Locally flat coordinate and Locally inertial frame
In the most general case described by general relativity, it is not possible to find a $neighbourhood$ covered by coordinates $x^\mu$ such that $g^{\mu\nu} = \eta^{\mu\nu}$ in all U. If it were so, you have a zero Riemann tensor, hence the space-time would be flat in all U. You may have space-times with such flat pieces (I think there is no problem in gluing this piece with non-flat pieces, but I may be wrong), but is not the most general case and not what is meant when we say that space-time is locally flat.
What we mean is that the tangent space, in any point is the Minkowski space-time.
This mean that, for any point p, you can find a basis for the tangent space at p (and associated "exponential" coordinates) so that the metric is diag(-,+,+,+) in these coordinates at this point p and the connession coefficients vanish at this point (not in a neighbourhood!)
You can think of these coordinates as those of a inertial observer. Note that there exists several possible coordinates, which are related by a Lorentz transform at the tangent space, and are associated to different observers.
In what sense you can think of these coordinates as those of a inertial observer? In the sense that as long as you are covering a sufficiently small neighbourhood of p, whose dimension will be "smaller the larger the Riemann tensor is at p", you may describe everything happening here as if you were in special relativity. One above all, the geodesics are of the form $d/dt^2 x(\tau) = 0$ and do not accelerate with respect to each other. Of course, actually they do, but these effects are small if you consider small neighbourhood of p and small Riemann at p.
Analogously, Earth is flat at a point in the sense that you can "confuse" the flat tangent space with the actual neighbourhood because the differences are difficult to detect if you zoom enough.
In light of our clarifying discussions, I believe the answer is yes.
I found a nice section on Fermi Normal coordinates here (Section 9):
http://relativity.livingreviews.org/Articles/lrr-2011-7/fulltext.html
This seems to be what you mean by "Locally inertial coordinates" - the tetrad is orthonormal with one direction along the curve, and the others along spacelike curves orthogonal to the curve.
Since you can define Fermi normal coordinates anywhere on a timelike geodesic, define them on the intersection of two geodesics. These define a flat metric, so there's no reason why you couldn't pick that metric to be the tetrad for the other observer at the same point.
If the observer is not in free-fall, the metric-tensor $g_{\mu,\nu}(s)$ at the observer's position, expressed in local coordinates around the observer, will not be $\eta_{\mu,\nu}$. Your first assumption about the path $(\gamma)$ is wrong.

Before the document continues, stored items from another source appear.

-- ==== Sys2Proof/Certificates/Slice0/Obligations.lean ====
section
/-!
DEFINITION. Certificates/Slice0/Obligations.lean: the statements about the model, each `def Obligations.<Name> : Prop`, and the few
definitions in `Say` that they are written with.
-/
section Statements
open Sys2Proof Sys2Proof.Machine

/-! ## The machine as a whole -/

/-- A step takes the command at the front of the queue and runs it on the state with the queue's rest. Where the spec is silent it rests on the model's choices of log entry 1. -/
def Obligations.StepRunsFrontCommand : Prop :=
  ∀ (s : State) (c : Instr) (rest : List Instr), s.pending = c :: rest → step s = exec c { s with pending := rest }

/-- With no command waiting, a step meets the oldest error of an SRAM store, or serves the oldest request of a host that no command
carries, or lets one nanosecond pass (the model's choices, log entries 3, 9 and 99): where no load of the gauge is due, no feed path closes,
no operation under physical presence runs, no power-off waits, no link waits to be judged, no pause is to end and no frame waits for one, the clock advances by one and the gauge by one,
or by none or two where the rate correction has made up a nanosecond (R35); WRAPPED is set as the gauge passes from all ones to 0 (R31), and
nothing else changes. -/
def Obligations.EmptyQueueLetsANanosecondPass : Prop :=
  ∀ s : State, s.pending = [] →
    (∀ f fs, s.store.faults = f :: fs → step s = .next (({ s with store := { s.store with faults := fs } }).takeSram f)) ∧
    (∀ r rs, s.store.faults = [] → s.host.reqs = r :: rs → step s = .next (({ s with host := { s.host with reqs := rs } }).serveReq r)) ∧
    (s.store.faults = [] → s.host.reqs = [] → step s = .next s.tick) ∧
    (s.gauge.load = none → s.power.switching = none → s.sec.presence = [] → s.edge.offDue = false → s.rst.rejudge = [] → s.rider.pause = none →
      s.rider.frames = [] →
      let x := s.gauge.slew + s.gauge.rate
      let d : Nat := if 10 ^ 9 ≤ x then 2 else if x ≤ -10 ^ 9 then 0 else 1
      let t : State := { s with clock := s.clock + 1
                                gauge := { s.gauge with now := s.gauge.now + BitVec.ofNat 64 d, slew := x - ((d : Int) - 1) * 10 ^ 9 } }
      s.tick = if 2 ^ 64 ≤ s.gauge.now.toNat + d then t.setF GAUGE_STAT.WRAPPED 0 1 else t)

/-- Every command answers a next state, and leaves the queue of waiting commands alone. Where the spec is silent it rests on the model's choices of log entry 4. -/
def Obligations.EveryCommandCompletesAndKeepsTheQueue : Prop := ∀ (i : Instr) (s : State), ∃ t, exec i s = .next t ∧ t.pending = s.pending

/-- Every step keeps a sound state sound: memory, poison and registers in canonical form, the error log within 4,096 records (R364) and
the crash dumps within 16 (R442). -/
def Obligations.EveryStepKeepsSound : Prop := ∀ s t : State, Safety.Sound s → step s = .next t → Safety.Sound t

/-- The state after reset is sound and has no command waiting. -/
def Sys2Proof.Say.ResetIsSound : Prop := Safety.Sound State.reset ∧ State.reset.pending = []

namespace Sys2Proof.Say

/-- How many words an array of registers has. -/
def regWords (r : Reg) : Nat := (r.place.dims.map fun d => d.2).prod * r.place.words

/-- The distance from the array's first byte of its `i`-th register; the last index varies fastest. -/
def spread : List (Nat × Nat) → Nat → Nat
  | [], _ => 0
  | (st, _) :: ds, i => i / (ds.map fun d => d.2).prod * st + spread ds (i % (ds.map fun d => d.2).prod)

/-- The offset from 0x0300_0000_0000 of the `j`-th word of an array of registers. -/
def regOffset (r : Reg) (j : Nat) : Nat := r.place.base + spread r.place.dims (j / r.place.words) + 8 * (j % r.place.words)

end Sys2Proof.Say

/-- The register map is one to one: an offset of control space finds a word of a register exactly where it is that word's offset, for
every word of every register of the map. -/
def Obligations.RegisterMapRoundTrip : Prop :=
  ∀ (r : Reg) (j off : Nat), Reg.find off = some (r, j) ↔ j < Say.regWords r ∧ off = Say.regOffset r j

/-- The fields of every register lie within its words and do not overlap. -/
def Sys2Proof.Say.RegisterFieldsDoNotOverlap : Prop :=
  ∀ r : Reg, (∀ f ∈ r.fields, f.reg = r ∧ f.word < r.place.words ∧ 0 < f.w ∧ f.lo + f.w ≤ 64) ∧
    r.fields.Pairwise fun f g => f.word = g.word → f.lo + f.w ≤ g.lo ∨ g.lo + g.w ≤ f.lo

/-- A write of a field of a register reads back; every other field of that register, every other word of its array and every other
register keep their values, and so does memory. -/
def Sys2Proof.Say.FieldWriteReadsBack : Prop :=
  ∀ (s : State) (r : Reg) (f g : Fld) (i j v : Nat), f ∈ r.fields →
    (v < 2 ^ f.w → (s.setF f i v).getF f i = v) ∧
    (g ∈ r.fields → g ≠ f → (s.setF f i v).getF g i = s.getF g i) ∧
    (i ≠ j → (s.setF f i v).getF f j = s.getF f j) ∧
    (∀ q k, q ≠ r → (s.setF f i v).reg q k = s.reg q k) ∧ (∀ a, (s.setF f i v).byte a = s.byte a)

/-- Bytes put into memory read back, lowest address first, and no other byte changes; the number of little-endian bytes is the number
they were made of (R4). -/
def Sys2Proof.Say.MemoryReadsBackWhatWasPut : Prop :=
  (∀ (s : State) (a : Nat) (data : List Byte), (s.setBytes a data).bytes a data.length = data ∧
    ∀ x, x < a ∨ a + data.length ≤ x → (s.setBytes a data).byte x = s.byte x) ∧
  (∀ n v : Nat, v < 256 ^ n → leNat (leBytes n v) = v) ∧ (∀ l : List Byte, leBytes l.length (leNat l) = l)

/-- The reset values that the register tables give: the first value of each register that does not reset to all zeros, word 0. -/
def Sys2Proof.Say.ResetLeavesTheStatedValues : Prop :=
  let s := State.reset
  s.getF TOP_MSIZE.CORES = 2048 ∧ s.getF TOP_MSIZE.COURSE_K = 12 ∧ s.flag GAUGE_CTL.SYNC_EN ∧ s.flag GAUGE_CTL.ROOT_ELIG ∧
  s.getF GAUGE_STAT.PARENT_LINK = 0xFF ∧ s.getF GAUGE_STAT.ROOT_EPN = 0xFFFF ∧ s.getF CRS_CHG.K_NEXT = 12 ∧ s.getF CRS_CHG.K_PREV = 12 ∧
  s.getF TOP_CIL.MODE = 0 ∧ s.getF TOP_CIL.GRAN = 1 ∧
  (∀ i < 16, s.getF TSK_DMA_TMO.COURSES i = 0x400 ∧ s.flag TSK_SORD.RCACHE_EN i) ∧ s.getF TSK_TASK_TMO.COURSES = 0x1000 ∧
  s.getF RTE_SELF.EPN = 0xFFFF ∧ s.getF RTE_RSET_A.KGEN_RX = 1 ∧ s.getF RTE_SCHED_A.LINK = 0xFF ∧ s.getF RTE_SCHED_A.STRANDS = 0xF ∧
  s.getF COL_TMO.COURSES = 0x400 ∧ s.getF HIF_FN_B.CFREE 0x400 = 32 ∧ s.getF HIF_FN_B.CFREE 0x401 = 256 ∧
  s.getF MBX_BIND.IDENT 0 = 0x401 ∧ s.getF MBX_BIND.IDENT 1 = 0x402 ∧ s.getF MBX_BIND.IDENT 2 = 0 ∧ s.getF MBX_TMO.MS = 10 ∧
  s.getF ECC_THR.DIE_MARK = 0x1000 ∧ s.getF ECC_THR.ROW = 8 ∧ s.getF ECC_THR.CIS_FAIL = 0x400 ∧ s.getF SCRB_CTL.CIS_PASS_H = 24 ∧
  s.getF SCRB_CTL.TIER_PASS_MIN = 60 ∧ s.getF SCRB_CTL.SCR_PASS_MIN = 10 ∧ s.getF FEED_CTL.RETURN_MS = 500 ∧
  s.getF PWC_CTL.INTERVAL = 0x20 ∧ s.getF PWC_CTL.RAMP_RATE = 200 ∧ s.flag PWC_CTL.LEARN_EN ∧ s.getF PWC_CTL.RAMP_HOLD_MS = 1000 ∧
  s.getF PWC_DINT.PERIOD_S = 900 ∧ s.getF THM_SLATE.THR_C = 95 ∧ s.getF THM_CIS.THR_C = 85 ∧ s.getF BOOT_STAT.STAGE = 1 ∧
  s.getF BOOT_CTL.STAGGER_MS = 20 ∧ s.getF RST_JOB.ORIGIN = 0xFFFF ∧ s.getF RST_ESC.PART_N = 4 ∧ s.getF RST_ESC.PART_WIN_S = 60 ∧
  s.getF RST_ESC.MOD_N = 3 ∧ s.getF RST_ESC.MOD_WIN_MIN = 10 ∧ s.getF RDR_TELE.PERIOD_MS = 100 ∧ s.flag RDR_TELE.EN ∧ s.time = 0 ∧
  s.sec.bindings = [] ∧ (∀ n, s.getCore n = {})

I guess what you are aiming at is the notion of the space of coordinates around a point, which is indeed a flat space (since it is (pseudo-)euclidean). This space however serves only to introduce coordinates in an open subset of your manifold by a mapping that is homeomorphic to an open subset of that (pseudo)-euclidean space. This means that the open subset of your manifold is quite the same (up to deformations, that is curvature!!!) as the (pseudo-)euclidean subset.